Version 1 – Short “proof of concept” test:
An early short version sent to editor for style check — I know when I’m in the cheeky danger zone.

“Once upon a time, there was a burrito. And that burrito didn’t have grapes in it. And the burrito didn’t know what it was missing, because it didn’t know that grapes in a burrito are awesome. But then one day, the good people at The Drake Hotel said “don’t be sad little chicken burrito, for you shall know fruit!”

And lo! The chicken curry burrito was made. And it was good. And its goodness went forth and multiplied, with zippy apples, and crunchy walnuts. And unto the walnuts and apples was added creamy curry and tender chicken. And the burrito saw that it was delicious, and it said “let me be priced so reasonably that all the people might enjoy my bounty!”.”

Result: Editor agreed it was funny, but wrong style for publication.

Version 2 – For realsies this time:

“The Drake Hotel pities the fool who doesn’t have time for a sit-down lunch. No, actual
pity. In the form of making us sandwiches, so that we can grab them and go. Aptly titled
their “Grab + Go” menu. (Decidedly more congenial than “Grab + Get Out”)

Nothing says grab and go quite like the mother of all one-handed sandwiches, the
burrito, so we tried The Drake’s Chicken Curry version. And, for the win: these
pitywiches aren’t the standard shrink-wrapped, cardboard-laced, essence du cubicle
fare.

Look at that picture. Now back to me. Now back at the picture. Yes, those are grapes.
Burritos didn’t know what they were missing and what they were missing was grapes.
It’s fruitapalooza in the Chicken Curry Burrito. Yes, there is chicken (nice’n’moist). And yes, there is curry. But when the chicken turns his back, the fruit understudies steal the spotlight. Juicy grapes, zippy apples, and crunchy walnuts.

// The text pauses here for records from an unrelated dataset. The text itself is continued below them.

/-- R293, R23, R29: the oldest store of the buffer is accepted where its target has power; in shared SRAM or video memory it replaces its bytes and no
other; a load that waits for its data puts the bytes of shared SRAM, extended as its name states, in flight when they return.
It rests in part on choices of the model: logs 80 and 95. -/
def Obligations.SharedSramAccess : Prop :=
  (∀ (s : State) (c : Fin 10) (e : StoreEntry) (rest : List StoreEntry), coreOn s c.val = true → (coreOf s c.val).held = none →
    (coreOf s c.val).stores = e :: rest → storeTaken s e = true →
    Completes s (.storeDrain c) (fun r => (coreOf r c.val).stores = rest ∧
      (e.space = .sram → e.width = 1 ∨ e.width = 2 ∨ e.width = 4 → r.dict = s.dict ∧
        (∀ i, i < e.width → byteAt r.mem.sram ((e.addr + i) % sramSize) = BitVec.ofNat 8 (e.data / 256 ^ i)) ∧
        (∀ b, (∀ i, i < e.width → (e.addr + i) % sramSize ≠ b) → byteAt r.mem.sram b = byteAt s.mem.sram b) ∧
        r.mem.vsram = s.mem.vsram ∧ r.mem.ext = s.mem.ext) ∧
      (e.space = .vsram → e.width = 1 ∨ e.width = 2 ∨ e.width = 4 →
        (∀ i, i < e.width → byteAt r.mem.vsram ((e.addr + i) % vsramSize) = BitVec.ofNat 8 (e.data / 256 ^ i)) ∧
        (∀ b, (∀ i, i < e.width → (e.addr + i) % vsramSize ≠ b) → byteAt r.mem.vsram b = byteAt s.mem.vsram b) ∧
        r.mem.sram = s.mem.sram ∧ r.mem.ext = s.mem.ext))) ∧
  (∀ (s : State) (c : Fin 9) (n p width : Nat) (signed : Bool) (a : Word) (g : HeldGroup), coreIssues s c.val = true → domainOn s 8 = true →
    (coreOf s c.val).stepReq = false → (coreOf s c.val).stores = [] → (coreOf s c.val).held = some g → accessOf p = some (width, false, signed) →
    g.moves = [⟨p, 0, a, true⟩] → g.mac = none → g.predicted = none → g.masked = none → a.toNat % width = 0 → 0x10000000 ≤ a.toNat → a.toNat < 0x10400000 →
    Completes s (.loadDataReturn ⟨c.val, by omega⟩ n) (fun r => (coreOf r c.val).held = none ∧ (coreOf r c.val).pc = g.addr + g.len ∧ r.mem = s.mem ∧
      (⟨3, (coreOf r c.val).cyc, extendLoad width signed (ofBytes ((List.range width).map (fun i =>
        byteAt s.mem.sram (a.toNat - 0x10000000 + i)))), 0, 0⟩ : Flight) ∈ (coreOf r c.val).flight))
/-- R279, R280: the reading coprocessor triggers deliver the word they name to their result port: a signal's display and staging word, a plane entry, the
state of a DMA channel and of the blitter. The registers keep their values. -/
def Sys2Proof.Claims.CoprocessorReads : Prop :=
  ∀ (s : State) (c : Fin 10), CoreReady s c.val → (coreOf s c.val).stores = [] →
    let frame := fun r => OneGroup s r c.val ∧ (coreOf r c.val).regs = (coreOf s c.val).regs
    (∀ v : Word, c.val ≤ 8 → engineOn s 8 = true → s.ss.walk = none →
      Completes s (.ssRd c v) (fun r => frame r ∧ copOf (coreOf r c.val) 260 = natWord (dispOf s (v.toNat % 262144))) ∧
      Completes s (.ssRdst c v) (fun r => frame r ∧ copOf (coreOf r c.val) 260 = natWord (stagOf s (v.toNat % 262144) % 2 ^ 25))) ∧
    (∀ (sub : Byte) (n : Nat), c.val < 8 → n = (copOf (coreOf s c.val) 272).toNat % 8 → engineOn s (20 + n) = true →
      engineOffline s (20 + n) = false → 1 ≤ sub.toNat % 128 → sub.toNat % 128 ≤ 0x12 →
      Completes s (.plRd c sub) (fun r => frame r ∧
        ∀ d, dictRow? (0x2500 + 64 * n + (if 128 ≤ sub.toNat then 1 else 0)) (sub.toNat % 128) = some d →
          copOf (coreOf r c.val) 275 = natWord (extendType d.typ (regN s (planeKey n (if 128 ≤ sub.toNat then 1 else 0) (sub.toNat % 128)))))) ∧
    (∀ n : Fin 16, c.val ≤ 8 → engineOn s 5 = true →
      Completes s (.dmaSt c n) (fun r => frame r ∧ copOf (coreOf r c.val) 293 = regGet s (chKey n.val 7))) ∧
    (c.val < 8 → engineOn s 6 = true → Completes s (.bltSt c) (fun r => frame r ∧ copOf (coreOf r c.val) 307 = regGet s kBltStatus))

/-- R417: nq.st answers the state and status of the oldest local request of the core with a tag, and forgets a request that is done; without such a
request it answers 0. -/
def Sys2Proof.Claims.NetworkQueueStatus : Prop :=
  ∀ (s : State) (c : Fin 10) (tag : Word), CoreReady s c.val → (coreOf s c.val).stores = [] → c.val ≤ 8 → domainOn s 8 = true →
    let q := fun (r : LocalReq) => r.proc == c.val && r.tag == tag.toNat % 65536
    (∀ r0, s.net.reqs.find? q = some r0 →
      Completes s (.nqSt c tag) (fun r => copOf (coreOf r c.val) 338 = natWord (r0.state + 256 * r0.status) ∧
        r.net.reqs = (if r0.state = 3 then s.net.reqs.eraseP q else s.net.reqs) ∧ (coreOf r c.val).regs = (coreOf s c.val).regs ∧ r.mem = s.mem)) ∧
    (s.net.reqs.find? q = none →
      Completes s (.nqSt c tag) (fun r => copOf (coreOf r c.val) 338 = 0#32 ∧ r.net.reqs = s.net.reqs ∧ r.mem = s.mem))

/-- R53, R280: ss.upd writes the selected fields of a signal's staging word and sets its dirty bit, where the owner bits let a local writer and no field
holds a reserved value; with its extension the signal number of ss.ctl advances.
It rests in part on choices of the model: log 80. -/
def Obligations.SignalUpdateByCore : Prop :=
  ∀ (s : State) (c : Fin 10) (next : Bool) (v : Word) (n fields : Nat), CoreReady s c.val → (coreOf s c.val).stores = [] → c.val ≤ 8 →
    engineOn s 8 = true → n < 262080 → fields < 32 → (copOf (coreOf s c.val) 256).toNat = n + 2 ^ 24 * fields →
    attrOwner (attrOf s n) = 0 ∨ attrOwner (attrOf s n) = 3 → badQuality ⟨n, v.toNat, fields⟩ = false → badAlarm ⟨n, v.toNat, fields⟩ = false →
    Completes s (.ssUpd c next v) (fun r => stagOf r n = mergeUpdate (stagOf s n) ⟨n, v.toNat, fields⟩ ∧ dirtyOf r n = true ∧
      (∀ m, m ≠ n → stagOf r m = stagOf s m ∧ dirtyOf r m = dirtyOf s m) ∧ (∀ m, dispOf r m = dispOf s m ∧ attrOf r m = attrOf s m) ∧
      copOf (coreOf r c.val) 256 = natWord (if next then putBits (n + 2 ^ 24 * fields) 0 18 (n + 1) else n + 2 ^ 24 * fields) ∧
      (coreOf r c.val).regs = (coreOf s c.val).regs)

namespace Sys2Proof.Claims

/-- R280, R99, R181: pl.wr stores its value in the staged entry of the plane that pl.sel names which its extension selects, outside the window at once. -/
def PlaneWriteByCore : Prop :=
  ∀ (s : State) (c : Fin 9) (sub : Byte) (v : Word) (d : DictRow) (n : Nat), CoreReady s c.val → (coreOf s c.val).stores = [] → c.val < 8 →
    n = (copOf (coreOf s c.val) 272).toNat % 8 → engineOn s (20 + n) = true → StoreReaches s (.proc c) (0x2500 + 64 * n) sub.toNat v d → d.acc = .rw →
    1 ≤ sub.toNat → sub.toNat ≤ 18 → s.raster.inWindow = false → s.raster.held = [] →
    Completes s (.plWr ⟨c.val, by omega⟩ sub v) (fun r =>
      regN r (planeKey n 0 sub.toNat) =
        maskClear (regN s (planeKey n 0 sub.toNat)) (checkWrite s d (0x2500 + 64 * n) sub.toNat v.toNat).mask ||| v.toNat ∧
      KeepsEntries [planeKey n 0 sub.toNat] s r ∧ (coreOf r c.val).pc = (coreOf s c.val).pc + 4 ∧ (coreOf r c.val).regs = (coreOf s c.val).regs ∧
      r.raster = s.raster ∧ r.gfx = s.gfx ∧ r.mem = s.mem)

/-- R417: nq.req submits the request whose buffer its value names; the READ in it of a block of entries is answered, with its tag, by a reply that is owed
to the core, whose status is OK where every entry of the block can be read and none holds bytes. -/
def LocalRequestByCore : Prop :=
  ∀ (s : State) (c : Fin 9) (notify : Bool) (v : Word) (idx sub count tag : Nat), CoreReady s c.val → (coreOf s c.val).stores = [] → domainOn s 8 = true →
    openReqs s c.val < 8 → idx < 65536 → sub < 256 → count < 256 → tag < 65536 → isAppIdx idx = false → sramWord s (bufferAt v) % 65536 = 16 →
    readBytes sramSize s.mem.sram (bufferAt v + 8) 16 = [1#8, 1#8] ++ toBytes 4 0 ++ toBytes 2 tag ++ toBytes 4 0 ++ toBytes 2 idx ++
      [BitVec.ofNat 8 sub, BitVec.ofNat 8 count] →
    Completes s (.nqReq ⟨c.val, by omega⟩ notify v) (fun r =>
      r.net.reqs = s.net.reqs ++ [⟨c.val, tag, bufferAt v, sramWord s (bufferAt v) / 65536, notify, 2, 0⟩] ∧
      (∃ st, st < 13 ∧
        r.net.replies.map (fun m => (m.path, m.tag, m.status)) = s.net.replies.map (fun m => (m.path, m.tag, m.status)) ++ [(.proc c, tag, st)] ∧
        (0 < count → count ≤ 64 → (∀ k, sub ≤ k → k < sub + count → readStatus s idx k = 0 ∧ blobEntry idx k = false) → st = 0)) ∧
      (coreOf r c.val).pc = (coreOf s c.val).pc + 4 ∧ (coreOf r c.val).regs = (coreOf s c.val).regs ∧ r.mem = s.mem)
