-- ==== Sys2Proof/Laws/Flags.lean ====
section
/-! SUPPORT. What the shared operations on entries, flags and sources can change: the dictionary, the controller and what is noted for the command's end,
and nothing else. -/
namespace Sys2Proof.Machine

/-- Everything but entries, the controller's state and what is noted is as it was. -/
def SameButReports (s t : State) : Prop := t = { s with dict := t.dict, ic := t.ic, raised := t.raised, counted := t.counted }

theorem SameButReports.refl (s : State) : SameButReports s s := rfl

theorem SameButReports.trans {s t u : State} (h : SameButReports s t) (k : SameButReports t u) : SameButReports s u := by
  unfold SameButReports at *
  obtain ⟨⟩ := s
  obtain ⟨⟩ := t
  obtain ⟨⟩ := u
  simp_all

/-- A fold of operations of this kind is one. -/
theorem SameButReports.foldl {α : Type} (f : State → α → State) (hf : ∀ s a, SameButReports s (f s a)) (l : List α) (s : State) :
    SameButReports s (l.foldl f s) := by
  induction l generalizing s with
  | nil => exact .refl s
  | cons a l ih => exact .trans (hf s a) (ih (f s a))

theorem reports_regSet (s : State) (k : Nat) (v : Word) : SameButReports s (regSet s k v) := rfl
theorem reports_setN (s : State) (k n : Nat) : SameButReports s (setN s k n) := rfl
theorem reports_setFld (s : State) (k lo n x : Nat) : SameButReports s (setFld s k lo n x) := rfl
theorem reports_bump (s : State) (k : Nat) : SameButReports s (bump s k) := rfl
theorem reports_addTo (s : State) (k n : Nat) : SameButReports s (addTo s k n) := rfl
theorem reports_setPair (s : State) (a b n : Nat) : SameButReports s (setPair s a b n) := rfl
theorem reports_setSrcState (s : State) (src : Nat) (x : SrcState) : SameButReports s (setSrcState s src x) := rfl
theorem reports_healthEvent (s : State) (b : Nat) : SameButReports s (healthEvent s b) := rfl

theorem reports_bumpSat (s : State) (k top : Nat) : SameButReports s (bumpSat s k top) := by unfold bumpSat; split <;> rfl

theorem reports_perfEvent (s : State) (e c n : Nat) : SameButReports s (perfEvent s e c n) := by unfold perfEvent; split <;> rfl

theorem reports_edgeMerged (s : State) : SameButReports s (edgeMerged s) := .trans (reports_bump s _) (reports_perfEvent _ _ _ _)

theorem reports_icMove (s : State) (src : Nat) : SameButReports s (icMove s src) := by
  unfold icMove
  split
  · split
    · rfl
    · exact reports_edgeMerged s
    · rfl
    · exact reports_edgeMerged s
  · split
    · split <;> rfl
    · rfl

theorem reports_icAssert (s : State) (src : Nat) : SameButReports s (icAssert s src) := by
  unfold icAssert
  split
  · split
    · exact SameButReports.trans (t := { s with raised := s.raised ++ [src] }) rfl (reports_icMove _ src)
    · rfl
  · rfl

theorem reports_icFall (s : State) (src : Nat) : SameButReports s (icFall s src) := by
  unfold icFall
  split
  · rfl
  · split <;> rfl

theorem reports_setFlag (s : State) (k b : Nat) : SameButReports s (setFlag s k b) := by
  unfold setFlag
  split
  · dsimp only
    split
    · exact .trans (reports_setN s k _) (reports_icAssert _ _)
    · rfl
  · rfl

theorem reports_clearFlags (s : State) (k m : Nat) : SameButReports s (clearFlags s k m) := by
  unfold clearFlags
  refine .trans (reports_setN s k _) (SameButReports.foldl _ ?_ _ _)
  intro t src
  split
  · rfl
  · exact reports_icFall t src

theorem reports_rsvdWrite (s : State) (idx : Nat) : SameButReports s (rsvdWrite s idx) := by
  unfold rsvdWrite
  split
  · exact reports_bump s _
  · rfl

theorem reports_cfgError (s : State) (idx : Nat) : SameButReports s (cfgError s idx) := by
  unfold cfgError
  split
  · exact reports_setFlag s _ _
  · rfl

theorem reports_mcGranules (s : State) (w : Bool) (a n : Nat) : SameButReports s (mcGranules s w a n) := by
  unfold mcGranules
  split
  · exact reports_perfEvent _ _ _ _
  · rfl

theorem reports_mcAddrError (s : State) (a : Nat) : SameButReports s (mcAddrError s a) := by
  unfold mcAddrError
  split
  · rfl
  · split
    · exact reports_bump s _
    · split
      · exact .trans (.trans (reports_bump s _) (reports_setPair _ _ _ _)) (reports_setFlag _ _ _)
      · rfl

/-! ### Entries after the primitive writes -/

theorem regGet_regSet (s : State) (k j : Nat) (v : Word) : regGet (regSet s k v) j = if j = k then v else regGet s j := by
  simp [regGet, mapGet_set]

theorem regGet_setN (s : State) (k j n : Nat) : regGet (setN s k n) j = if j = k then natWord n else regGet s j := regGet_regSet s k j _

theorem regGet_setFld (s : State) (k j lo n x : Nat) : regGet (setFld s k lo n x) j = if j = k then natWord (putBits (regN s k) lo n x) else regGet s j :=
  regGet_regSet s k j _

theorem regGet_bump (s : State) (k j : Nat) : regGet (bump s k) j = if j = k then natWord (regN s k + 1) else regGet s j := regGet_regSet s k j _

@[simp] theorem regGet_perfEvent (s : State) (e c n j : Nat) : regGet (perfEvent s e c n) j = regGet s j := by unfold perfEvent; split <;> rfl
@[simp] theorem regGet_setSrcState (s : State) (src : Nat) (x : SrcState) (j : Nat) : regGet (setSrcState s src x) j = regGet s j := rfl
@[simp] theorem regGet_healthEvent (s : State) (b j : Nat) : regGet (healthEvent s b) j = regGet s j := rfl

/-- An assertion changes no entry but the count of merged edges. -/
theorem regGet_icMove (s : State) (src j : Nat) (h : j ≠ kMerged) : regGet (icMove s src) j = regGet s j := by
  have e : regGet (edgeMerged s) j = regGet s j := by
    unfold edgeMerged
    rw [regGet_perfEvent, regGet_bump, if_neg h]
  unfold icMove
  split
  · split
    · rfl
    · exact e
    · rfl
    · exact e
  · split
    · split <;> rfl
    · rfl

theorem regGet_icAssert (s : State) (src j : Nat) (h : j ≠ kMerged) : regGet (icAssert s src) j = regGet s j := by
  unfold icAssert
  split
  · split
    · rw [regGet_icMove _ _ _ h]; rfl
    · rfl
  · rfl

/-- Setting a flag changes no other entry but the count of merged edges. -/
theorem regGet_setFlag (s : State) (k b j : Nat) (h : j ≠ kMerged) :
    regGet (setFlag s k b) j = if j = k then natWord (regN s k ||| 2 ^ b) else regGet s j := by
  unfold setFlag
  simp only
  split
  · split
    · rw [regGet_icAssert _ _ _ h, regGet_setN]
    · exact regGet_setN _ _ _ _
  · exact regGet_setN _ _ _ _

end Sys2Proof.Machine
end

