-- ==== Sys2Proof/Tests/Slice0.lean ====
section
/-! SUPPORT. Tests: the well-formedness check refuses what it names, the worked cases of the spec, and for each statement a state and operands that meet its
hypotheses (`witness_<statement>`, one conjunct for each of its clauses, with the statement's own binders applied to concrete values). -/
set_option linter.unusedVariables false
set_option Elab.async false

namespace Sys2Proof.Tests
open Sys2Proof.Machine

/-- A header of a message from the SPI host. -/
def hdr (src tag key : Nat) : CopHdr := ⟨.spi, src, 0, 7, tag, some key, true, false⟩

theorem test_wellFormed_accepts :
    wellFormed (.copRead (hdr 4095 65535 15) 0xFFFF 255 1) = true ∧ wellFormed (.signalFrame (hdr 1 2 3) [⟨0#32, 0#32⟩]) = true ∧
    wellFormed (.copWrite (hdr 1 2 3) 0x2040 2 [.word 5#32, .word 6#32]) = true ∧ wellFormed (.tempHigh (-32768)) = true ∧ wellFormed .sampleBoundary = true := by
  decide

theorem test_illFormed_headers :
    wellFormed (.copRead (hdr 4096 0 0) 0x1000 1 1) = false ∧ wellFormed (.copRead (hdr 1 65536 0) 0x1000 1 1) = false ∧
    wellFormed (.copRead (hdr 1 0 16) 0x1000 1 1) = false ∧ wellFormed (.copRead { hdr 1 0 0 with mode := 4 } 0x1000 1 1) = false ∧
    wellFormed (.copRead { hdr 1 0 0 with dest := 4096 } 0x1000 1 1) = false ∧ wellFormed (.copRead (hdr 1 0 0) 0x10000 1 1) = false ∧
    wellFormed (.copRead (hdr 1 0 0) 0x1000 256 1) = false ∧ wellFormed (.copRead (hdr 1 0 0) 0x1000 1 65) = false ∧
    wellFormed (.rsRead .spi 0x1000 256) = false ∧ wellFormed (.dictWrite [⟨.bellmetal, 0x10000, 0, 0#32⟩]) = false ∧
    wellFormed (.stagedWrite .bellmetal 0x2500 256 0#32) = false ∧ wellFormed (.appRequest ⟨hdr 1 0 0, 0x3010, 1, 2, true, [0#32], 0⟩) = false := by
  decide

theorem test_illFormed_messages :
    wellFormed (.copWrite (hdr 1 0 0) 0x1000 1 []) = false ∧ wellFormed (.copWrite (hdr 1 0 0) 0x1000 1 [.bytes [], .word 0#32]) = false ∧
    wellFormed (.signalFrame (hdr 1 0 0) []) = false ∧ wellFormed (.paging (hdr 1 0 0) 0 0 0 []) = false ∧
    wellFormed (.paging (hdr 1 0 0) 0 256 0 [0]) = false ∧ wellFormed (.segStart (hdr 1 0 0) 0x2900 1 2 0 0) = false ∧
    wellFormed (.segData (hdr 1 0 0) 0x100000000 []) = false ∧ wellFormed (.segAck (hdr 1 0 0) 0x100000000) = false ∧ wellFormed (.segResend 4) = false ∧
    wellFormed (.segTimeout 4) = false ∧ wellFormed (.progressSend 0x100000000) = false ∧ wellFormed (.lopDone 256) = false ∧
    wellFormed (.pollReply 4096 0 0) = false ∧ wellFormed (.lglMsgIn (hdr 1 0 0) []) = false := by
  decide

theorem test_illFormed_events :
    wellFormed (.lineLatch 65536) = false ∧ wellFormed (.lineFetchDone 0 65536) = false ∧ wellFormed (.planeFetchError 0 65536 0) = false ∧
    wellFormed (.activeLine 65536 [] false [] none) = false ∧ wellFormed (.wbBusError 0x10000000000) = false ∧ wellFormed (.hpdAssert 3 0 []) = false ∧
    wellFormed (.trainingEnd true 16 0) = false ∧ wellFormed (.tbSyncRx 0 true 0 256) = false ∧ wellFormed (.linkChange 0 true 4) = false ∧
    wellFormed (.bmSessionOpen 4) = false ∧ wellFormed (.mirrorRefresh 32768) = false ∧ wellFormed (.outSend 512) = false ∧
    wellFormed (.mcTrainDone true true 0x100000000) = false ∧ wellFormed (.secFuseProg (.proc 8) [] none) = false ∧
    wellFormed (.secFuseProg (.proc 8) (List.replicate 33 0#8) (some [])) = false ∧ wellFormed (.dbgResponse 0#32 [] []) = false ∧
    wellFormed (.stDone (some (0x10000000000, 0))) = false ∧ wellFormed (.tempHigh 32768) = false ∧ wellFormed (.tdmFsReturn 0 7999) = false := by
  decide

/-- No word of the table spells a command. -/
theorem test_decodeTableWord : decodeTableWord 16 0x1234 = none := rfl
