-- ==== Sys2Proof/Config.lean ====
section
/-! DEFINITION. The implementation parameters of spec/00_scope.md R2: the fixed ones as numbers, the OPEN ones as
constants without a body, and the page-table ROM they fill (spec/10_state.md R12 to R15). -/

namespace Sys2Proof

/-- One page-table entry (R12): presence bit, modified bit, frame number. -/
structure PageTableEntry where
  /-- 1 = resident, 0 = in swap. -/
  P : Bool
  /-- Modified; read by no operation (R16). -/
  M : Bool
  frame : FrameNumber
  deriving DecidableEq, Repr, Inhabited

/-- What a builder may choose of the ROM (R13 to R15): the modified bits of entries 0 and 1, and entries 2 to 7 whole.
The P bits and frames of entries 0 and 1 are fixed by R13 and R14, so they are no field: `Machine.romRead` supplies
them, and a table that breaks R13 or R14 cannot be written down. -/
structure Rom where
  m0 : Bool
  m1 : Bool
  e2 : PageTableEntry
  e3 : PageTableEntry
  e4 : PageTableEntry
  e5 : PageTableEntry
  e6 : PageTableEntry
  e7 : PageTableEntry
  deriving DecidableEq, Repr

end Sys2Proof

namespace Sys2Proof.Config

/-- `VA36_W`: width of the `va` port. -/
@[simp] abbrev va36W : Nat := 36
/-- `DEC36_USED_W`: number of low `va` bits DEC36 examines. -/
@[simp] abbrev dec36UsedW : Nat := 32
/-- `VA32_W`: width of the source's DEC32 and XLATE input. -/
@[simp] abbrev va32W : Nat := 32
/-- `OFF_W`. -/
@[simp] abbrev offW : Nat := 12
/-- `L3_W`. -/
@[simp] abbrev l3W : Nat := 8
/-- `L2_W`. -/
@[simp] abbrev l2W : Nat := 8
/-- `L1_W`. -/
@[simp] abbrev l1W : Nat := 4
/-- `PN_W`. -/
@[simp] abbrev pnW : Nat := 8
/-- `PAGE_SIZE`: bytes per page and frame. -/
@[simp] abbrev pageSize : Nat := 4096
/-- `PT_ENTRIES`: entries of the ROM. -/
@[simp] abbrev ptEntries : Nat := 8
/-- `FRAME_W`. -/
@[simp] abbrev frameW : Nat := 20
/-- `PA_W = FRAME_W + OFF_W`. -/
@[simp] abbrev paW : Nat := frameW + offW

/-- `PT_M0` (OPEN): modified bit of ROM entry 0. Log entry 2. -/
opaque ptM0 : Bool
/-- `PT_M1` (OPEN): modified bit of ROM entry 1. Log entry 2. -/
opaque ptM1 : Bool
/-- `PT_ROM_INIT[2..7]` (OPEN): ROM entries 2 to 7, by index; read at 2 to 7 only. Log entry 2. -/
opaque ptRomInit : Nat → PageTableEntry
/-- `T_SETTLE` (OPEN): the least time the host holds its inputs stable before it samples (R61), in a unit the spec
does not name. Log entry 3. -/
opaque tSettle : Nat

/-- The ROM this block was built with (R17). -/
def rom : Rom where
  m0 := ptM0
  m1 := ptM1
  e2 := ptRomInit 2
  e3 := ptRomInit 3
  e4 := ptRomInit 4
  e5 := ptRomInit 5
  e6 := ptRomInit 6
  e7 := ptRomInit 7

end Sys2Proof.Config
end

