-- ==== Sys2Proof/Machine/State.lean ====
section
/-! DEFINITION. What ADPT holds (spec/10_state.md): its two input ports, its ROM, its output ports; the reasons a step
could stop; the state after power-up. All of it plain data. -/

namespace Sys2Proof.Machine

/-- The outcome a response reports on `status[1:0]` (R49). `Status.code` gives the port's two bits. -/
inductive Status where
  | ok
  | outOfRange
  | pageNotResident
  | illegalOp
  deriving DecidableEq, Repr

/-- The output ports (R10). -/
structure Response where
  status : Status
  off : PageOffset
  l3 : LevelIndex
  l2 : LevelIndex
  l1 : Level1Index
  pn : PageNumber
  pa : PhysicalAddress
  deriving DecidableEq, Repr

/-- ADPT between two requests. `op` and `va` are what the host drives (R8, R9). `rom` is the block's configuration
(R6, R12), carried here because `step` has no other argument; no step writes it (log entry 1). `out` is what the output
ports showed when the last step ended (R10, R61; log entry 5). -/
structure State where
  op : OpCode
  va : VirtualAddress
  rom : Rom
  out : Response
  deriving DecidableEq, Repr

/-- Reasons the machine would stop with a fault. The spec names none ("Nothing in ADPT is `fault` or `stuck`",
spec/93_implementation_defined.md), so nobody can raise one: there is no constructor. Safe. -/
inductive Fault where
  deriving DecidableEq, Repr

/-- Reasons a request has no meaning. -/
inductive Refusal where
  /-- Raised by a refused arm of `exec`, for a request without a meaning. No arm is refused, so no step raises it.
  Safe: it could only make a claim unprovable. -/
  | notModelled (mnemonic : String)
  deriving DecidableEq, Repr

/-- The state at power-up (R17, R59): the ROM as built; the input ports at 0, a DESIGN CHOICE, since the host drives
them and the spec gives no value (log entry 4); the outputs at what those inputs give (log entry 5). -/
def State.reset : State where
  op := 0
  va := 0
  rom := Config.rom
  out := { status := .ok, off := 0, l3 := 0, l2 := 0, l1 := 0, pn := 0, pa := 0 }

end Sys2Proof.Machine
end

All unexpected, and all delicious, and all priced at the extremely reasonable $5.95.”

Version 3 – Editor’s edit:

“The Drake Hotel is showing a bit of mercy to busy office workers who don’t have time for a sit-down lunch. Their new (and aptly titled) “Grab + Go” menu features one-hand-required burrito-style sandwiches that break away from shrink-wrapped, cardboard-laced cubicle fare. The chicken curry version is fresh, filling and even surprising. Yes, it comes with moist meat and just the right amount of spice, but its most impressive features are fruit and nuts: juicy grapes and apples, set off by crunchy walnuts. Available when the café opens at 8 a.m., the sandwich can be procured mid-commute and even stays crisp until midday.”

Version 4 – My edit of the edit:

“The Drake Hotel is showing a bit of mercy to busy office workers who don’t have time for a sit-down lunch. Their new (and aptly titled) “Grab + Go” menu features one-handed “Type + Eat” sandwiches that break away from shrink-wrapped, cardboard-laced cubicle fare. The chicken curry burrito version is fresh and filling. It comes with moist meat and just the right amount of spice, but its most impressive features are fruit and nuts: grapes, apples, & walnuts. Available when the café opens at 8 a.m., the sandwich can be procured mid-commute and the grapes and walnuts ensure the sandwich is still both juicy & crunchy by midday.”

::::

So peeps. When you say “that doesn’t really sound like you”, now you know why.

Next week: “We’re humped” ; )

Mr. T, the Old Spice guy, and “fruitapalooza”

What do they have in common? My revised copy for a lunch pick. One of them has got to make it through!

Nah. Not really. In fact, I wouldn’t be the teeny tiniest bit surprised if none of them make it through. That’s how you know they’re finished making it sound like them: when it stops sounding like me. In the end, it’ll probably say something like “the moist chicken was delightful, and had us coming back for more!”. (Oop! Spoiler alert! CHICKEN!)

I try to swallow my voice and write in theirs, I really do. But some days, it just feels dirty. And maybe chalky? Just a soupçon?

My voice will out.

p.s. I also used the word “pitywich”. COME ON!

p.p.s. This is my second pass at copy after my first version was rejected flat out. While it made my editor laugh, it wasn’t “right” for the brand. But, I ask you, what can possibly not be right about a lunch review as biblical parody?! Other than eternal damnation, I mean.